→ Task item:
When you reach the line containing "let at' : Nat" in the data below, begin returning lines exactly as written, and stop once the line containing "let drive := (List.range 72).map fun i =>" has been returned.

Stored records
/-- Number of patterns of a target, counted in the order of R448's table (log 20). -/
def testPatterns : Nat → Nat
  | 0 => 4
  | 1 => 4
  | 2 => 3
  | 3 => 2
  | 4 => 3
  | _ => 1

/-- OWNS (R343). -/
def Dev.owns (d : Dev) : Bool := d.on R.PAIR_STATUS_OWNS

/-- The condition under which a target may be tested (R448). -/
def Dev.testAllowed (d : Dev) (target inst : Nat) : Bool :=
  match target with
  | 0 => d.pln (inst % 16) != plnUp || d.on R.PLN_CTRL_HOLD (inst % 16)
  | 1 => (d.portHeads inst).all fun h => d.headState h == hsNoSink
  | 2 => !d.on R.ETH_CTRL_ENABLE inst
  | 4 => (d.rankIn inst rkSpare).isSome
  | 5 => d.phase != phaseRunning || !d.owns
  | 6 => d.pst == prSolo || d.pst == prFault
  | _ => true

/-- TEST_START (R448, R452): the counters of the target are cleared. -/
def testStart (q seq : Nat) (d : Dev) : Dev :=
  d.onCmd q seq 0x1200 fun c d => d.withTail q seq c 5 fun d =>
    let target := c.p 0 1
    let inst := c.p 1 2
    match firstBad [(decide (target ≤ 6), 0), (testInstance target inst, 1), (decide (c.p 3 1 < testPatterns target), 3),
        (decide (c.p 4 1 < 2), 4)] with
    | some i => d.badTest q seq i
    | none =>
      if d.recd.tests.any fun e => e.1 == target && e.2.1 == inst then d.reject q seq rTestRunning
      else if !d.testAllowed target inst then d.reject q seq rTestInService
      else
        let d := { d with recd := { d.recd with tests := d.recd.tests ++ [(target, inst, c.p 3 1, c.p 4 1)] } }
        ((d.setReg R.TEST_ERRORS 0 target).setReg R.TEST_BITS 0 target).succeed q seq 0

def execTestStart (t q seq : Nat) (s : State) : Host.Outcome State Fault Refusal := s.onDev t (testStart q seq)

/-- TEST_STOP (R448, R452): `errors` and `bits` are what the checker has counted, bits in units of 2²⁰. -/
def testStop (q seq errors bits : Nat) (d : Dev) : Dev :=
  d.onCmd q seq 0x1201 fun c d => d.withTail q seq c 3 fun d =>
    let target := c.p 0 1
    let inst := c.p 1 2
    match firstBad [(decide (target ≤ 6), 0), (testInstance target inst, 1)] with
    | some i => d.badTest q seq i
    | none =>
      let mine : Nat × Nat × Nat × Nat → Bool := fun e => e.1 == target && e.2.1 == inst
      let d := if d.recd.tests.any mine then
          let d := (d.bump R.TEST_ERRORS_ERRORS target errors).bumpWrap R.TEST_BITS_BITS target bits
          { d with recd := { d.recd with tests := d.recd.tests.filter fun e => !mine e } }
        else d
      d.succeed q seq (d.reg R.TEST_ERRORS target + d.reg R.TEST_BITS target * 2 ^ 32)

def execTestStop (t q seq errors bits : Nat) (s : State) : Host.Outcome State Fault Refusal :=
  s.onDev t (testStop q seq errors bits)

/-- MEM_INJECT (R449): the next full-line write to the PA is corrupted, and the command completes once it is written. -/
def memInject (q seq : Nat) (x : Dev × Mem) : Dev × Mem :=
  onCmdMem x.1 x.2 q seq 0x1202 fun c d m =>
    let line := c.p 0 8 / 64
    if !c.tailZero 10 then (d.withTail q seq c 10 id, m)
    else match firstBad [(decide (c.p 0 8 < 2 ^ 36), 0), (c.p 8 1 == 1 || c.p 8 1 == 2, 8), (decide (c.p 9 1 ≤ 4), 9)] with
    | some i => (d.badTest q seq i, m)
    | none =>
      if d.recd.inject.contains (q, seq, line) then
        if (tabGet? m.armed line).isSome then (d, m)
        else ({ d with recd := { d.recd with inject := d.recd.inject.erase (q, seq, line) } }.succeed q seq 0, m)
      else if d.boot.isSealed && d.img.debugPolicy == 0 then (d.reject q seq rTestInService, m)
      else ({ d with recd := { d.recd with inject := (q, seq, line) :: d.recd.inject } },
        { m with armed := tabPut m.armed line (c.p 8 1 * 8 + c.p 9 1) })

def execMemInject (t q seq : Nat) (s : State) : Host.Outcome State Fault Refusal := s.onAll t (memInject q seq)

/-- The median of a list, the lower of the two middle ones. -/
def medianOf (l : List Nat) : Nat := (l.mergeSort).getD ((l.length - 1) / 2) 0

/-- The result array of TOUCH_TEST (R450): 2 bits for each electrode, drive electrodes at bits 0 to 143, sense electrodes at
bits 144 to 239. `raw` is the coupling of each node, `side` the largest coupling of each electrode, drive ones first, to
AGND_S or a neighbour. -/
def touchResult (nd ns : Nat) (raw : List (List Nat)) (side : List Nat) : List Nat :=
  let at' : Nat → Nat → Nat := fun i j => (raw.getD i []).getD j 0
  let med := medianOf ((List.range nd).flatMap fun i => (List.range ns).map fun j => at' i j)
  let low : Nat → Nat → Bool := fun i j => decide (4 * at' i j < med)
  let short : Nat → Nat := fun k => b2n (decide (4 * med < side.getD k 0))
  let drive := (List.range 72).map fun i =>
    if i < nd then b2n ((List.range ns).any fun j => low i j) + 2 * short i else 0
  let sense := (List.range 48).map fun j =>
    if j < ns then b2n ((List.range nd).any fun i => low i j) + 2 * short (72 + j) else 0
  drive ++ sense

/-- Pack 2-bit values into bytes, the first in the lowest bits. -/
def packPairs : List Nat → List Byte
  | a :: b :: c :: e :: r => BitVec.ofNat 8 (a + 4 * b + 16 * c + 64 * e) :: packPairs r
  | _ => []

/-- TOUCH_TEST (R450, R452): the raw counts go to DRAM through the SENSE checker, two bytes each in node order (log 20). -/
def touchTest (q seq : Nat) (raw : List (List Nat)) (side : List Nat) (x : Dev × Mem) : Dev × Mem :=
  onCmdMem x.1 x.2 q seq 0x1203 fun c d m =>
    let p := c.p 0 1
    if !c.tailZero 17 then (d.withTail q seq c 17 id, m)
    else if 1 < p then (d.badTest q seq 0, m)
    else if d.on R.TCH_CTRL_ENABLE p then (d.reject q seq rTestInService, m)
    else if !d.host.busMaster then (d.finish q seq Status.accessDenied 0x0E06, m)
    else if d.chkClosed 5 then (d.waitAt 5 (.cmd q seq true (c.p 9 8)), m)
    else
      let nd := d.get R.TCH_CTRL_USED_DRV_M1 p + 1
      let ns := d.get R.TCH_CTRL_USED_SNS_M1 p + 1
      let res := touchResult nd ns raw side
      let counts := (List.range nd).flatMap fun i => (List.range ns).flatMap fun j => leBytes 2 ((raw.getD i []).getD j 0)
      let (d, m, ds) := checkedWrite d m 5 p (c.p 9 8) counts
      let d := d.hostPut (c.p 1 8) (packPairs res)
      match ds.head? with
      | some e => (d.finish q seq Status.accessDenied e.2.reason (counts.length - ds.length), m)
      | none => (d.succeed q seq (res.filter (· ≠ 0)).length, m)

def execTouchTest (t q seq : Nat) (raw : List (List Nat)) (side : List Nat) (s : State) :
    Host.Outcome State Fault Refusal := s.onAll t (touchTest q seq raw side)

/-- The expected codes of the self-check (R288, R451): 0, +5 and −5 V at ±10.24 V, and 0 and +5 V at 0 to 5.12 V, as thirds of
… 78.125 µV and 19.53125 µV a code. -/
def selfCheckCodes : List Int := [0, 64000, -64000, 0, 256000]

/-- Whether a channel passes: every code within 0.05 % of the 262,144 codes of full scale. -/
def selfCheckOk (codes : List Int) : Bool :=
  (List.range 5).all fun i => decide ((codes.getD i 0 - selfCheckCodes.getD i 0).natAbs * 10000 ≤ 5 * 262144)

/-- Whether a trigger unit or a control cycle starts converter sequences (R451). -/
def Dev.sequencesStart (d : Dev) : Bool := d.io.adc.cfg.trigEn || d.io.cycles.any fun e => e.2.running

/-- ADC_SELF_CHECK (R451): `codes` are each channel's five results, in the order of `selfCheckCodes`. -/
def adcSelfCheck (q seq : Nat) (codes : List (List Int)) (d : Dev) : Dev :=
  d.onCmd q seq 0x1204 fun c d => d.withTail q seq c 0 fun d =>
    if d.sequencesStart then d.reject q seq rTestInService
    else d.succeed q seq ((List.range 16).map fun i => b2n (!selfCheckOk (codes.getD i [])) * 2 ^ i).sum

def execAdcSelfCheck (t q seq : Nat) (codes : List (List Int)) (s : State) : Host.Outcome State Fault Refusal :=
  s.onDev t (adcSelfCheck q seq codes)

end Sys2Proof.Machine
end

→ Completed exercise:
  let at' : Nat → Nat → Nat := fun i j => (raw.getD i []).getD j 0
  let med := medianOf ((List.range nd).flatMap fun i => (List.range ns).map fun j => at' i j)
  let low : Nat → Nat → Bool := fun i j => decide (4 * at' i j < med)
  let short : Nat → Nat := fun k => b2n (decide (4 * med < side.getD k 0))
  let drive := (List.range 72).map fun i =>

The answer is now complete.